Exercise requirements: Return a copy of every line in the data below that contains "linkFall".
======== Extracted material
-- ==== Sys2Proof/Machine/Twin.lean ====
section
/-!
DEFINITION. Twin operation: link, heartbeats, roles, the claim, handover records, takeover, planned handover and
resynchronisation (R435 to R457).
-/

namespace Sys2Proof.Machine.State

/-! ## Small operations -/

/-- The twin's typed part changed. -/
def updTwin (s : State) (f : Twin → Twin) : State := { s with twin := f s.twin }

/-- A twin event with the first one since clear (TWN_EVT). -/
def twnEvt (s : State) (f : Fld) : State := s.raise 0 f F.TWN_EVT_FIRST

/-- The link is trained. -/
def linkUp (s : State) : Bool := s.on 0 F.TWN_STAT_LINK_UP

/-- This unit may never claim: strap clash, tamper, MAINTENANCE, HOLD, RETIRED or a retired chip (R82, R92, R438, R443, R461). -/
def neverClaims (s : State) : Bool := s.twin.clash || s.keys.root.isNone || decide (3 ≤ s.lifeState) || s.hold || s.faults.chipRetired

/-- The unit becomes or stays HELD with a cause; a resynchronisation stops. -/
def toHeld (s : State) (cause : Nat) : State :=
  let s := (s.setRole 3 cause).wr 0 F.TWN_STAT_SYNCED 0
  (s.wr 0 F.TWN_RESYNC_BUSY 0).updTwin (fun t => { t with starting := false, planned := 0, detect := 0, discards := 0,
                                                          good := 0 })

/-- Outputs enabled: the latch cells follow them (R440, R448). -/
def outputsOn (s : State) : State := (s.wr 0 F.TWN_STAT_OUT_EN 1).updTwin (fun t => { t with latchHold := false, enabling := false })

/-- The claim raised; the outputs follow 5 µs later (R440, R447). -/
def claimRaise (s : State) : State := (s.wr 0 F.TWN_STAT_CLAIM_OWN 1).updTwin (fun t => { t with enabling := true, cut := false })

/-- "Ports available": a starting unit claims, a SOLO unit without its claim claims (R439). -/
def portsAvailable (s : State) : State :=
  if s.neverClaims || s.on 0 F.TWN_STAT_CLAIM_OWN || decide (2 ≤ s.role) then s
  else if s.twin.starting then
    if s.linkUp then ((s.setRole 1 0).updTwin (fun t => { t with starting := false })).claimRaise else s
  else s.claimRaise

/-! ## Compatibility (R456) -/

/-- The own and the peer's set are compatible. -/
def compatible (s : State) : Bool :=
  let own := s.rd 0 F.TWN_GEN_OWN
  let acc := s.rd 0 F.TWN_GEN_ACC
  let peer := s.rd 0 F.TWN_GEN_PEER
  own == peer || (acc != 0 && acc == peer) || (s.twin.peerAcc.toNat != 0 && s.twin.peerAcc.toNat == own)

/-- The words of SAF_CFG_DIGEST of all dies. -/
def cfgDigests (s : State) : List Word :=
  (List.range 8).flatMap (fun d => (List.range 8).map (fun i => s.word (fldAddr d F.SAF_CFG_DIGEST i 0)))

/-- CAL_ID of the almanac, 0 without one. -/
def almanacId (s : State) : Word := match s.meter.almanac with
  | some c => c.calId
  | none => 0

/-- A resynchronisation begun: its steps 1 and 2, then the region copies (R454). -/
def resyncStart (s : State) : State :=
  if !s.linkUp || s.role != 3 || s.neverClaims then s
  else
    let s := ((s.setRole 3 1).wr 0 F.TWN_RESYNC_PROGRESS 0).updTwin (fun t => { t with copied := [], good := 0, discards := 0 })
    if !s.compatible then (s.wr 0 F.TWN_RESYNC_STEP 1).setRole 3 2
    else if s.cfgDigests ≠ s.twin.peerCfg ∨ s.almanacId ≠ s.twin.peerCal then
      ((s.wr 0 F.TWN_RESYNC_STEP 2).twnEvt F.TWN_EVT_CFG_MISMATCH).setRole 3 3
    else (s.wr 0 F.TWN_RESYNC_STEP 3).wr 0 F.TWN_RESYNC_BUSY 1

/-! ## The link (R435, R439, R443) -/

/-- Lanes of the twin link that are not retired (R435). -/
def twinLanes (s : State) : Nat :=
  (List.range 4).foldl (fun (n : Nat) (l : Nat) => if s.isRetired 0 1 0x21 l then n else n + 2 ^ l) 0

/-- The roles settled after a training. -/
def settle (s : State) (p : PeerHello) : State :=
  let peer := p.role.val
  let s := s.updTwin (fun t => { t with clash := false })
  if s.twin.starting then
    if !p.starting ∧ peer ≤ 1 then (s.toHeld 1).resyncStart else s
  else if s.role = 0 then
    if !p.starting ∧ peer ≤ 1 then
      let s := s.twnEvt F.TWN_EVT_DUAL_ACTIVE
      if p.claimedLater then s.setRole 1 0 else (s.claimDrop).toHeld 11
    else s.setRole 1 0
  else s

/-- TWIN_LINK_TRAINED. The session key of slot 3 comes from the pairing key and both nonces (log entry 41). -/
def linkTrained (s : State) (p : PeerHello) : State :=
  if !s.on 0 F.TWN_CTRL_EN || s.linkUp then s
  else
    let x := s.freeWord
    let s := x.2.updTwin (fun t => { t with nonce := x.1.toNat })
    match s.slotKey 1 with
    | none => s.twnEvt F.TWN_EVT_AUTH_FAIL
    | some k =>
      if !p.keyConfirmed then s.twnEvt F.TWN_EVT_AUTH_FAIL
      else
        let key := (Config.hmacSha256 k (leBytes 4 s.twin.nonce ++ leBytes 4 p.nonce)).toList
        let s := (s.setSlotAttr 3 0xB1).setCache 3 (some key)
        let s := ((s.wr 0 F.TWN_STAT_LINK_UP 1).wr 0 F.TWN_STAT_LANES_OK s.twinLanes).twnEvt F.TWN_EVT_LINK_UP
        let s := ((s.wr 0 F.TWN_STAT_PEER_ROLE p.role).wr 0 F.TWN_GEN_PEER p.gen.toNat).updTwin (fun t =>
          { t with missed := 0, peerCfg := p.safDigests, peerCal := p.calId, peerAcc := p.acc })
        if p.strapB = s.on 0 F.TWN_STAT_UNIT then
          let s := (s.wr 0 F.TWN_EVT_STRAP_CLASH 1).updTwin (fun t => { t with clash := true })
          if s.on 0 F.TWN_STAT_CLAIM_OWN then s else s.toHeld 10
        else s.settle p

/-- TWIN_LINK_TRAIN_TIMEOUT: a starting unit runs SOLO and claims when its ports are available (R64, R439). -/
def trainTimeout (s : State) : State :=
  if s.linkUp || !s.twin.starting then s
  else
    let s := (s.setRole 0 0).updTwin (fun t => { t with starting := false })
    if s.leadRuns && s.on pkgDie F.PKG_DIES_LEAD_OK && s.on pkgDie F.PKG_PWR_HOLDUP_READY && s.on pkgDie F.PKG_PWR_V24_OK then
      s.portsAvailable
    else s

/-- What the link's fall takes with it: the session key, the peer's flags, a resynchronisation. -/
def linkFall (s : State) : State :=
  let s := ((s.wr 0 F.TWN_STAT_LINK_UP 0).wr 0 F.TWN_STAT_LANES_OK 0).twnEvt F.TWN_EVT_LINK_DOWN
  let s := (s.setCache 3 none).setSlotAttr 3 0
  let s : State := { s with servo := { s.servo with peer := none } }
  let s := s.updTwin (fun t => { t with peerFlags := (false, false, false), planned := 0 })
  if s.on 0 F.TWN_RESYNC_BUSY then s.toHeld 4 else s

/-- TWIN_LINK_DOWN (R439). -/
def linkDown (s : State) : State :=
  if !s.linkUp then s
  else
    let s := s.linkFall
    if s.role = 1 then s.setRole 0 0
    else if s.role = 2 && s.on 0 F.TWN_STAT_CLAIM_PEER then s.toHeld 4
    else s

/-! ## Heartbeats (R437, R455) -/

/-- A signed difference of two 32-bit counts. -/
def diff32 (a b : Nat) : Int := sext 32 (uns 32 (Int.ofNat a - Int.ofNat b))

/-- HEARTBEAT_RECEIVE. -/
def heartbeat (s : State) (h : Heartbeat) : State :=
  if !s.linkUp then s
  else
    let had := s.on 0 F.TWN_STAT_PEER_MAINS_LOST
    let s := ((s.wr 0 F.TWN_STAT_PEER_ROLE h.role).wrB 0 F.TWN_STAT_PEER_MAINS_LOST h.mainsLost).wr 0 F.TWN_GEN_PEER h.gen.toNat
    let s := if h.mainsLost && !had then s.twnEvt F.TWN_EVT_PEER_MAINS else s
    let s := s.updTwin (fun t => { t with missed := 0, peerFlags := (h.healthy, h.releasing, h.synced),
                                          peerSrc := h.src })
    let s := if h.releasing && s.role == 2 && s.twin.detect == 0 then s.updTwin (fun t => { t with detect := 3 }) else s
    if 2 ≤ s.role ∧ !s.twin.clash then
      let r : Int := diff32 h.ns.toNat (s.rd 0 F.TSU_NS) * 10000000
      let s := { s with servo := { s.servo with peer := some r } }
      let t := if s.servo.tickDue ∧ h.grid ≠ 9 then h.tick - 1 else h.tick
      s.onUsed (fun s d => s.wr d F.TSU_TICK t.toNat)
    else s

/-- HEARTBEAT_MISS. -/
def heartbeatMiss (s : State) : State :=
  if !s.linkUp then s
  else
    let n := s.twin.missed + 1
    let s := (s.satCnt 0 F.TWN_CNT_HB_MISS).updTwin (fun t => { t with missed := n })
    if n = 3 then
      let s := s.twnEvt F.TWN_EVT_HB_LOST
      if s.role = 2 ∧ s.twin.detect = 0 then s.updTwin (fun t => { t with detect := 1 }) else s
    else s

/-- The heartbeat sent at a grid edge. -/
def ownHeartbeat (s : State) (releasing : Bool) : Heartbeat :=
  { tick := s.word (fldAddr 0 F.TSU_TICK 0 0) + (if s.servo.tickDue then 1 else 0), grid := ⟨s.rd 0 F.TSU_GRID % 10, Nat.mod_lt _ (by decide)⟩,
    role := ⟨s.role % 4, Nat.mod_lt _ (by decide)⟩, healthy := s.leadRuns && !s.faults.chipResp, releasing := releasing,
    mainsLost := s.on pkgDie F.PKG_PWR_MAINS_LOST, synced := s.on 0 F.TWN_STAT_SYNCED,
    ns := s.word (fldAddr 0 F.TSU_NS 0 0), rseq := s.twin.rseq, gen := BitVec.ofNat 8 (s.rd 0 F.TWN_GEN_OWN),
    src := ⟨s.timeSrc % 6, Nat.mod_lt _ (by decide)⟩ }

/-- A grid edge: a heartbeat leaves while the twin block runs, on hold-up too (R52). -/
def twinEdge (s : State) : State :=
  if s.linkUp && (s.leadAlive || decide (s.pkg.pd = .removed)) then
    let h := s.ownHeartbeat false
    s.updTwin (fun t => { t with sentHb := some h })
  else s

/-! ## The antler line (R440, R441, R448) -/

/-- CLAIM_KEEPER_EXPIRY: the claim falls with its refreshes. -/
def keeperExpiry (s : State) : State :=
  if !s.on 0 F.TWN_STAT_CLAIM_OWN then s
  else if s.role = 1 then s.ownRelease
  else (s.claimDrop).updTwin (fun t => { t with enabling := false })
================
Finished task:
def linkFall (s : State) : State :=
    let s := s.linkFall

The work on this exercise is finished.